一个程序Process可以运行在多个TM上，一个TM有多个TS（TS的总和代表支持的最高并行度），一个TS中可以运行多个sub task（task实例），每个subtask都对应一个Thread

对 TM 而言：它占用着一定数量的 CPU 和 Memory 资源，具体可通过 taskmanager.numberOfTaskSlots, taskmanager.heap.size 来配置，实际上 taskmanager.numberOfTaskSlots 只是指定 TM 的 Slot 数量，并不能隔离指定数量的 CPU 给 TM 使用。在不考虑 Slot Sharing的情况下，一个 Slot 内运行着一个 SubTask（Task 实现 Runable，SubTask 是一个执行 Task 的具体实例），所以官方建议 taskmanager.numberOfTaskSlots 配置的 Slot 数量和 CPU 相等或成比例。

当然，我们可以借助 Yarn 等调度系统，用 Flink On Yarn 的模式来为 Yarn Container 分配指定数量的 CPU 资源，以达到较严格的 CPU 隔离（Yarn 采用 Cgroup 做基于时间片的资源调度，每个 Container 内运行着一个 JM/TM 实例）。而 taskmanager.heap.size 用来配置 TM 的 Memory，如果一个 TM 有 N 个 Slot，则每个 Slot 分配到的 Memory 大小为整个 TM Memory 的 1/N，同一个 TM 内的 Slots 只有 Memory 隔离，CPU 是共享的。

对 Job 而言：一个 Job 所需的 Slot 数量大于等于 Operator 配置的最大 Parallelism 数，在保持所有 Operator 的 slotSharingGroup 一致的前提下 Job 所需的 Slot 数量与 Job 中 Operator 配置的最大 Parallelism 相等。

1.1.3 StreamGraph/JobGraph/ExecutionGraph

• StreamGraph：根据用户通过 Stream API 编写的代码生成的最初的图。

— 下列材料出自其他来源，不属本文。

-- ==== Sys2Proof/Machine/Step.lean ====
section
/-!
DEFINITION. One step: the block takes the host's oldest transaction and runs it whole (R7, R8, R67, R72).
-/
namespace Sys2Proof.Machine

/-- One step. Where the host has issued nothing, the block does nothing: it never acts on its own (R7), and
every state between transactions is final (R281). -/
def step (s : State) : Host.Outcome State Fault Refusal :=
  match s.fetch with
  | none => .next s
  | some (t, s1) => exec (decode t) s1

/-- `s` with the transaction that carries an opcode-table row's bits as the host's next one (log entries 3, 4). -/
def State.withFetchWord (s : State) (nbits w : Nat) : State :=
  match tableTxn nbits w with
  | none => s
  | some t => { s with pending := t :: s.pending }

end Sys2Proof.Machine
end

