theorem exec_withPending {i : Instr} {s t : State} (h : exec i s = .next t) (later : List Txn) :
    exec i { s with pending := later } = .next { t with pending := later } := by
  obtain ⟨hconfig, -, -⟩ := (State.ownFields_eq_iff s t).1 (exec_ownFields h)
  have hlater := exec_withLater h s.config.latency later
  have ht : t.withLater s.config.latency later = { t with pending := later } := by rw [← hconfig]; rfl
  exact hlater.trans (congrArg _ ht)

/-! ## Runs of transactions -/

/-- A step that takes `x` does the same whatever is pending after `x`. -/
theorem step_pending_cons {s r : State} {x : Txn} {ts : List Txn} (h : step { s with pending := x :: ts } = .next r)
    (later : List Txn) : step { s with pending := x :: later } = .next { r with pending := later } := by
  rw [step_of_pending rfl] at h ⊢
  exact exec_withPending h later

theorem run_of_step {s r : State} (h : step s = .next r) (k : Nat) : core.run (k + 1) s = core.run k r := by
  rw [core_run_succ, h]

/-- Settles O9: by induction on the transactions issued first. -/
theorem transactionsTakeEffectInIssueOrder : Obligations.TransactionsTakeEffectInIssueOrder := by
  intro s t ts us h
  induction ts generalizing s with
  | nil =>
    obtain rfl := Host.Outcome.next.inj h
    exact ⟨rfl, by simp⟩
  | cons x ts ih =>
    obtain ⟨r, hr⟩ := exec_completes (decode x) (s.accept ts)
    have hstep : step { s with pending := x :: ts } = .next r := (step_of_pending rfl).trans hr
    have hpending : r.pending = ts := ((State.ownFields_eq_iff _ r).1 (exec_ownFields hr)).2.2
    subst hpending
    rw [List.length_cons, run_of_step hstep] at h
    obtain ⟨hdone, hrun⟩ := ih r h
    refine ⟨hdone, ?_⟩
    rw [List.length_cons, Nat.succ_add, List.cons_append, run_of_step (step_pending_cons hstep (r.pending ++ us)), hrun]

end Sys2Proof.Machine
end

section
/-!
PROOFS. The encodings: decoding and encoding undo each other (O1, O2), the illegal command words (O3), sample words
(O5), and the frame of each command (O42).
-/
namespace Sys2Proof.Machine

/-! ## The parts of an offset -/

@[simp] theorem offSlot_offOf (slot : BitVec 6) (low : BitVec 2) : offSlot (offOf slot low) = slot :=
  BitVec.extractLsb'_append_eq_left

@[simp] theorem offLow_offOf (slot : BitVec 6) (low : BitVec 2) : offLow (offOf slot low) = low :=
  BitVec.extractLsb'_append_eq_right

theorem offOf_offSlot_offLow (off : BitVec 8) : offOf (offSlot off) (offLow off) = off :=
  BitVec.extractLsb'_append_extractLsb' (w := 6) (len := 2)

theorem offOf_offLow_of_offSlot {off : BitVec 8} {slot : BitVec 6} (h : offSlot off = slot) :
    offOf slot (offLow off) = off := by
  rw [← h, offOf_offSlot_offLow]

/-! ## Register writes -/

/-- The register slots whose writes R224 does not ignore. -/
def writtenSlots : List (BitVec 6) := [0x00#6, 0x02#6, 0x03#6, 0x04#6, 0x0B#6, 0x0C#6, 0x0D#6]

/-- `ignoresWrite` lists the other slots of R224: it holds at no written slot, whatever the ignored bits. -/
theorem ignoresWrite_offOf_of_mem : ∀ slot ∈ writtenSlots, ∀ low, ignoresWrite (offOf slot low) = false := by
  decide

theorem offSlot_notMem_of_ignoresWrite {off : BitVec 8} (h : ignoresWrite off = true) :
    offSlot off ∉ writtenSlots := by
  intro hmem
  have hwritten := ignoresWrite_offOf_of_mem _ hmem (offLow off)
  rw [offOf_offSlot_offLow, h] at hwritten
  cases hwritten

theorem decodeRegWr_of_ignoresWrite {off : BitVec 8} (h : ignoresWrite off = true) (v : Word) :
    decodeRegWr off v = .wrIgnored off v := by
  have hslot := offSlot_notMem_of_ignoresWrite h
  simp only [writtenSlots, List.mem_cons, List.not_mem_nil, or_false, not_or] at hslot
  simp [decodeRegWr, hslot]

theorem encode_decodeRegWr (off : BitVec 8) (v : Word) : encode (decodeRegWr off v) = .regWr off v := by
  unfold decodeRegWr
  split_ifs
  case neg => rfl
  all_goals exact congrArg (fun o => Txn.regWr o v) (offOf_offLow_of_offSlot ‹_›)

/-! ## Command words -/

/-- The words that encode no command are those R92 does not assign (R94). -/
theorem decodeCommand_eq_illegal_iff (v : Word) : decodeCommand v = .illegal v ↔ v ∉ assignedWords := by
  unfold decodeCommand assignedWords
  split_ifs <;> simp_all

theorem encodeCommand_decodeCommand (v : Word) : encodeCommand (decodeCommand v) = some v := by
  unfold decodeCommand
  split_ifs
  case neg => rfl
  all_goals
    subst v
    rfl

theorem decodeCommand_wellFormed (v : Word) : WellFormed (decodeCommand v) = true := by
  unfold decodeCommand
  split_ifs
  case neg => simp_all [WellFormed, assignedWords]
  all_goals rfl

/-- A command has a word, is written to CMD with it at offset 0x00 (R98), and is the command its word selects (R92). -/
theorem exists_commandWord {c : Instr} (hwf : WellFormed c = true) (hc : c.isCommand = true) :
    ∃ v, encodeCommand c = some v ∧ encode c = .regWr 0x00 v ∧ decodeCommand v = c := by
  cases c
  case illegal v => exact ⟨v, rfl, rfl, (decodeCommand_eq_illegal_iff v).2 (by simpa [WellFormed] using hwf)⟩
  case nop | crcInit | crcAccum | validate | validateStr | parse | serialize => exact ⟨_, rfl, rfl, rfl⟩
  all_goals cases hc

/-! ## The two round trips -/

theorem decode_encode {i : Instr} (hwf : WellFormed i = true) (hc : i.isCommand = false) : decode (encode i) = i := by
  cases i
  case wrIgnored off v => exact decodeRegWr_of_ignoresWrite hwf v
  case wrCmd | wrSrcOff | wrSrcLen | wrType | wrCrcState | wrCrcIn8 | wrCrcIn32 => simp [encode, decode, decodeRegWr]
  case regRd | ibufRd | ibufWr | obufRd | obufWr | reset => rfl
  all_goals cases hc

theorem encode_decode (t : Txn) : encode (decode t) = t := by
  cases t
  case regWr off v => exact encode_decodeRegWr off v
  all_goals rfl

/-- Settles O1: a transaction by its tuple, a command by its word, which a write to CMD carries. -/
theorem decodeOfEncodeIsTheInstruction : Obligations.DecodeOfEncodeIsTheInstruction := by
  refine fun i hwf => ⟨decode_encode hwf, fun hc => ?_⟩
  obtain ⟨v, hword, htxn, hdecode⟩ := exists_commandWord hwf hc
  exact ⟨v, hword, htxn, rfl, hdecode⟩

theorem decode_wellFormed (t : Txn) : WellFormed (decode t) = true ∧ (decode t).isCommand = false := by
  cases t
  case regWr off v => exact Laws.decodeRegWr_wellFormed off v
  all_goals exact ⟨rfl, rfl⟩

/-- Settles O2: nothing of the tuple or of the word is lost. -/
theorem encodeOfDecodeIsTheTransaction : Obligations.EncodeOfDecodeIsTheTransaction :=
  ⟨fun t => ⟨(decode_wellFormed t).1, (decode_wellFormed t).2, encode_decode t⟩,
    fun v => ⟨decodeCommand_wellFormed v, decodeCommand_isCommand v, encodeCommand_decodeCommand v⟩⟩

/-- Settles O5: the words and tuples are evaluated. -/
theorem sampleWordsDecode : Obligations.SampleWordsDecode := by
  unfold Obligations.SampleWordsDecode
  decide

/-! ## The illegal command words -/

/-- With RESV = 0 the illegal OPCODEs are the three ranges of R94 between the seven of R92. -/
theorem decodeCommand_setWidth_illegal_iff (op : BitVec 8) :
    decodeCommand (op.setWidth 32) = .illegal (op.setWidth 32) ↔
      (0x03 ≤ op.toNat ∧ op.toNat ≤ 0x0F) ∨ (0x12 ≤ op.toNat ∧ op.toNat ≤ 0x1F) ∨ 0x22 ≤ op.toNat := by
  have hop : op.toNat < 2 ^ 8 := op.isLt
  have hword : (op.setWidth 32).toNat = op.toNat := BitVec.toNat_setWidth_of_le (by decide)
  simp only [decodeCommand_eq_illegal_iff, assignedWords, List.mem_cons, List.not_mem_nil, or_false,
    BitVec.toNat_eq, hword, BitVec.ofNat_eq_ofNat, BitVec.toNat_ofNat]
  omega

/-- Settles O3: RESV, then the OPCODE; the answer is that of `runIllegal`, and a write to CMD answers the same. -/
theorem illegalWordsOnlyReport : Obligations.IllegalWordsOnlyReport := by
  refine ⟨fun v => ?_, fun v low s h => ⟨exec_illegal v s, by rw [exec_wrCmd, h]⟩⟩
  by_cases hresv : v.extractLsb' 8 24 = 0
  · have hop := decodeCommand_setWidth_illegal_iff (v.extractLsb' 0 8)
    rw [← eq_setWidth_of_resv_eq_zero hresv] at hop
    simpa [hresv] using hop
  · exact iff_of_true (decodeCommand_of_resv_ne_zero hresv) (.inl hresv)

/-! ## The frame of each command -/

/-- Settles O42: the frame of each command body, with STATUS.OP set before; the buffers by their writers. -/
theorem commandsWriteOnlyTheirOperands : Obligations.CommandsWriteOnlyTheirOperands := by
  intro i s t h
  refine ⟨?_, ?_, ?_, ?_, ?_, fun hc => readByte_of_exec_command (b := .ibuf) hc nofun h,
    fun hc hne => readByte_of_exec_command (b := .obuf) hc (fun _ => hne) h⟩
  · rintro (rfl | rfl | ⟨v, rfl⟩) <;> obtain rfl := Host.Outcome.next.inj h
    · rfl
    · rw [runValidate_frame]
      rfl
    · rfl
  · rintro (rfl | rfl) <;> obtain rfl := Host.Outcome.next.inj h
    · rfl
    · rw [runCrcAccum_frame]
      rfl
  · rintro rfl
    obtain rfl := Host.Outcome.next.inj h
    rw [runValidateStr_frame]
    rfl
  · rintro rfl
    obtain rfl := Host.Outcome.next.inj h
    rw [runParse_frame]
    rfl
  · rintro rfl
    refine ⟨?_, fun j hj => Decidable.byContradiction fun hne => ?_⟩
    · obtain rfl := Host.Outcome.next.inj h
      rw [runSerialize_frame]
      rfl
    · obtain ⟨-, hok, hin⟩ := command_changes_obuf rfl h hne
      exact hj.elim (fun hcode => hcode hok) fun hle => absurd hin (not_lt.2 hle)
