/-! ## What leaves the block -/

/-- Everything the block sends out of itself; the model's own record of it, in order.
(DESIGN CHOICE, log entry 4; DESIGN CHOICE, log entry 144) -/
inductive Emit
  /-- R495: an OD response: requester, OP + 0x80, SEQ, RESULT, STATUS and the rest of the body. -/
  | odResponse (src : OdSource) (op seq result status : Nat) (body : Bytes)
  /-- R262: what an ALLOC or RELEASE answers its requester: status and handles. -/
  | buffers (requester status : Nat) (handles : List Nat)
  /-- R310: an MSI-X vector. -/
  | msix (vector : Nat)
  /-- R335: a completion entry: CQ, SQ, CID, status code type, status code, DNR, Dword 0, data returned. -/
  | cqe (cq sq cid sct sc : Nat) (dnr : Bool) (dw0 : Nat) (data : Bytes)
  /-- R321: S2M data, with the poison indication. -/
  | cxlData (data : Bytes) (poison : Bool)
  /-- R315: completion of a CXL.mem write. -/
  | cxlWriteDone
  /-- R309: response of a CXL memory device command: opcode, return code and payload. -/
  | cxlMailbox (opcode code : Nat) (data : Bytes)
  /-- R517: a configuration request answered: true with Configuration Request Retry Status. -/
  | cfg (retry : Bool) (data : Nat)
  /-- R415: Completer Abort of a read. -/
  | abort (addr : Nat)
  /-- R404: data of a BAR0 read. -/
  | bar0 (data : Nat)
  /-- R406: bytes written to host memory by DMA. -/
  | dma (addr : Nat) (data : Bytes)
  /-- R355: a frame sent on a port. -/
  | frame (port : Nat) (f : Frame)
  /-- R376: RDMA WRITE of a batch: port, queue pair, remote address, key, immediate and bytes. -/
  | rdmaWrite (port qpn addr rkey imm : Nat) (data : Bytes)
  /-- R380: data of an RDMA READ or a READ_RESP. -/
  | rdmaRead (qpn : Nat) (data : Bytes)
  /-- R376: a NAK of a RoCEv2 request, with its code. -/
  | nak (qpn code : Nat)
  /-- R379: a CNP. -/
  | cnp (qpn : Nat)
  /-- R499: a datagram on the management port. -/
  | datagram (session : Nat) (data : Bytes)
  /-- R240: GTC_SYNC_OUT rises. -/
  | syncOut
  /-- R453: an SPDM vendor-defined response. -/
  | spdm (data : Bytes)
  /-- R425: a heartbeat to a device. -/
  | heartbeat (coord : Nat) (data : Bytes)
  /-- R426: a FAILED message: addressee (0xFFFF every device), peer and GTC. -/
  | failed (dst peer gtc : Nat)
  /-- R438: a REJOINED message to every device. -/
  | rejoined (coord : Nat)
  /-- R430: a FENCE message to the consumers and the group: corpus, member, epoch and owner. -/
  | fence (corpus member epoch owner : Nat)
  /-- R421 to R424: mirror and mark traffic to a device: kind, stream and bytes. -/
  | mirror (coord kind stream : Nat) (data : Bytes)
  /-- R457: the outcome of placing a released model's weights: tenant, release slot and status. -/
  | modelReport (tenant slot status : Nat)
  /-- R433: a request to send portion lists again: corpus, member and epoch. -/
  | resendLists (corpus member epoch : Nat)
  deriving DecidableEq, Repr

end Sys2Proof.Machine
end

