-- ==== Sys2Proof/Decode.lean ====
section
/-! DEFINITION. The command that a word spells. The rows of the table give no bits: a command reaches the block as an
object write, a frame, a doorbell, a management request or an event, never as a word. -/

namespace Sys2Proof

/-- No row of the table gives bits, so no word spells a command. (DESIGN CHOICE, log entry 11) -/
def decodeTableWord (_nbits _w : Nat) : Option Instr := none

end Sys2Proof
end

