/-! ## Reductions (R85) -/

/-- R85: one level of the tree. -/
def pairUp {α : Type} (op : α → α → α) : List α → List α
  | a :: b :: r => op a b :: pairUp op r
  | l => l

/-- R85: `k` levels of the tree over 2^k elements. -/
def treeReduce {α : Type} (op : α → α → α) : Nat → List α → List α
  | 0, l => l
  | k + 1, l => treeReduce op k (pairUp op l)

/-- R85: the tree reduction of a register: the elements that the predicate selects, the identity for the others. -/
def vred {α : Type} (op : α → α → α) (id : α) (f : Nat → α) (p n : Nat) : α :=
  (treeReduce op n.log2 ((List.range n).map fun i => if p.testBit i then f i else id)).headD id

/-- R85: the result in element 0, of width b, and zero elsewhere. -/
def Core.writeRed (x : Core) (w b v : Nat) : Core := x.setV (iDst w) (v % 2 ^ b)

/-- R85: VREDSUM. -/
def kVredsum (x : Core) (w : Nat) : KOut :=
  let e := iEtype w
  let b := eBits e
  let va := x.vr (iSrcA w)
  let p := x.pr (iPred w)
  kIf (valuOk notFp8 w)
    (.next (x.writeRed w b
      (if eInt e then vred (fun s t => (s + t) % 2 ^ b) 0 (elem va b) p (eCount e)
       else vred (fpAdd (eFmt e)) (eFmt e).sign (elem va b) p (eCount e))).advance)

/-- R85: VREDSUMW. -/
def kVredsumw (x : Core) (w : Nat) : KOut :=
  let e := iEtype w
  let b := eBits e
  let va := x.vr (iSrcA w)
  let p := x.pr (iPred w)
  kIf (valuOk (fun e => e == 0 || e == 1 || e == 5 || e == 6) w)
    (.next (x.writeRed w 32
      (if eInt e then
        vred (fun s t => (s + t) % 2 ^ 32) 0 (fun i => ofSigned 32 (toSigned b (elem va b i))) p (eCount e)
       else
        vred (fpAdd fmtFP32) fmtFP32.sign (fun i => fpEncode fmtFP32 (fpDecode (eFmt e) (elem va b i))) p
          (eCount e))).advance)

/-- R85: the greatest or least of the integers that the predicate selects; none when it selects none. -/
def intBest (op : Int → Int → Int) (b va p n : Nat) : Option Int :=
  vred (fun s t =>
    match s, t with
    | some u, some v => some (op u v)
    | some u, none => some u
    | none, t => t) none (fun i => some (toSigned b (elem va b i))) p n

/-- R79, R85: the reduction by VMAX, or by VMIN. Over no integer, which has no identity in the rule's list, the result is a
free value of the element type. (DESIGN CHOICE, log entry 22) -/
def kVredBest (max_ : Bool) (x : Core) (w : Nat) : KOut :=
  let e := iEtype w
  let b := eBits e
  let va := x.vr (iSrcA w)
  let p := x.pr (iPred w)
  kIf (valuOk notFp8 w)
    (.next (x.writeRed w b
      (if eInt e then
        (match intBest (if max_ then max else min) b va p (eCount e) with
         | some m => ofSigned b m
         | none => (Config.redNone max_ e).toNat)
       else vred (if max_ then fpMax (eFmt e) else fpMin (eFmt e)) (eFmt e).nan (elem va b) p (eCount e))).advance)
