/-- R169: the decoder. -/
def ahDecode (b : Bytes) (stage first : Bool) (outMax : Nat) : Except Nat Bytes :=
  match ahChecks b stage first outMax with
  | .error e => .error e
  | .ok (g, total, blocks) =>
    match decBlocks g total blocks 0 (b.drop 64) #[] {} with
    | .error e => .error e
    | .ok (out, _, _) =>
      if (sha3_512 (rawBytes g (fun i => out.getD i 0) 0 out.size)).take 32 ≠ (b.drop 32).take 32 then .error stCorrupt
      else .ok (ahOutput g first out)

/-! ## Stage use (R171, R172) -/

/-- R172: whether a record is one that the encoder accepts. -/
def ahAccepts (r : Rec) : Bool :=
  r.frames == 1 && r.chroma == 0 && r.kind ≤ 1 && (r.depth == 8 || r.depth == 12 || r.depth == 16) &&
  r.sbytes == (if r.depth == 8 then 1 else 2)

/-- R157: the samples of a record, planes in channel order. -/
def recSamples (r : Rec) : List Int :=
  (List.range r.comps).flatMap fun c => (List.range r.height).flatMap fun y => (List.range r.width).map fun x => r.value 0 c x y

/-- R172: the encoder's configuration and coded-domain samples for an input, its checks made. -/
def ahEncInput (d : Desc) (b : Bytes) : Except Nat (AhCfg × List Nat) :=
  if bit (d.word 4) 4 then
    if b.isEmpty || 2 ^ 32 ≤ b.length then .error stUnsupported
    else .ok ({ raster := false, w := 0, h := 0, ch := 0, d := 8, signed := false }, b.map fun x => x.toNat)
  else
    match recOf b with
    | none => .error stUnsupported
    | some r =>
      let g : AhCfg := { raster := true, w := r.width, h := r.height, ch := r.comps, d := r.depth, signed := r.kind == 1 }
      let xs := recSamples r
      let lim := sampleRange r.kind r.depth
      if !ahAccepts r || xs.any (fun v => decide (v < lim.1) || decide (lim.2 < v)) then .error stUnsupported
      else .ok (g, xs.map fun v => g.flip (ofSigned r.depth v))

/-- R172: the output of a CODEC stage that encodes. -/
def ahEncodeStage (d : Desc) (b : Bytes) : Except Nat Bytes :=
  match ahEncInput d b with
  | .error e => .error e
  | .ok (g, xs) =>
    let total := xs.length * g.sb
    if d.outMax < 64 + total + 16 * ceilDiv total 65536 then .error stBound
    else .ok (encodeStream g (bits (d.word 4) 3 1) xs)

/-- R171, R172: the output of a CODEC stage. -/
def codecStage (g : StageIn) : Except Nat Bytes :=
  if bit (g.desc.word 4) 0 then ahDecode (g.input 0) false false g.desc.outMax
  else ahEncodeStage g.desc (g.input 0)

/-- R171: whether a stage that a codec engine runs encodes; a DECODE stage decodes. -/
def ahEncodes (d : Desc) : Bool := d.type == tCodec && !bit (d.word 4) 0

  • StreamNode：用来代表 operator 的类，并具有所有相关的属性，如并发度、入边和出边等。
  • StreamEdge：表示连接两个StreamNode的边。

• JobGraph：StreamGraph经过优化后生成了 JobGraph，提交给JobManager 的数据结构。

  • JobVertex：经过优化后符合条件的多个StreamNode可能会chain在一起生成一个JobVertex，即一个JobVertex包含一个或多个operator，JobVertex的输入是JobEdge，输出是IntermediateDataSet。
  • IntermediateDataSet：表示JobVertex的输出，即经过operator处理产生的数据集。producer是JobVertex，consumer是JobEdge。
  • JobEdge：代表了job graph中的一条数据传输通道。source 是 IntermediateDataSet，target 是 JobVertex。即数据通过JobEdge由IntermediateDataSet传递给目标JobVertex。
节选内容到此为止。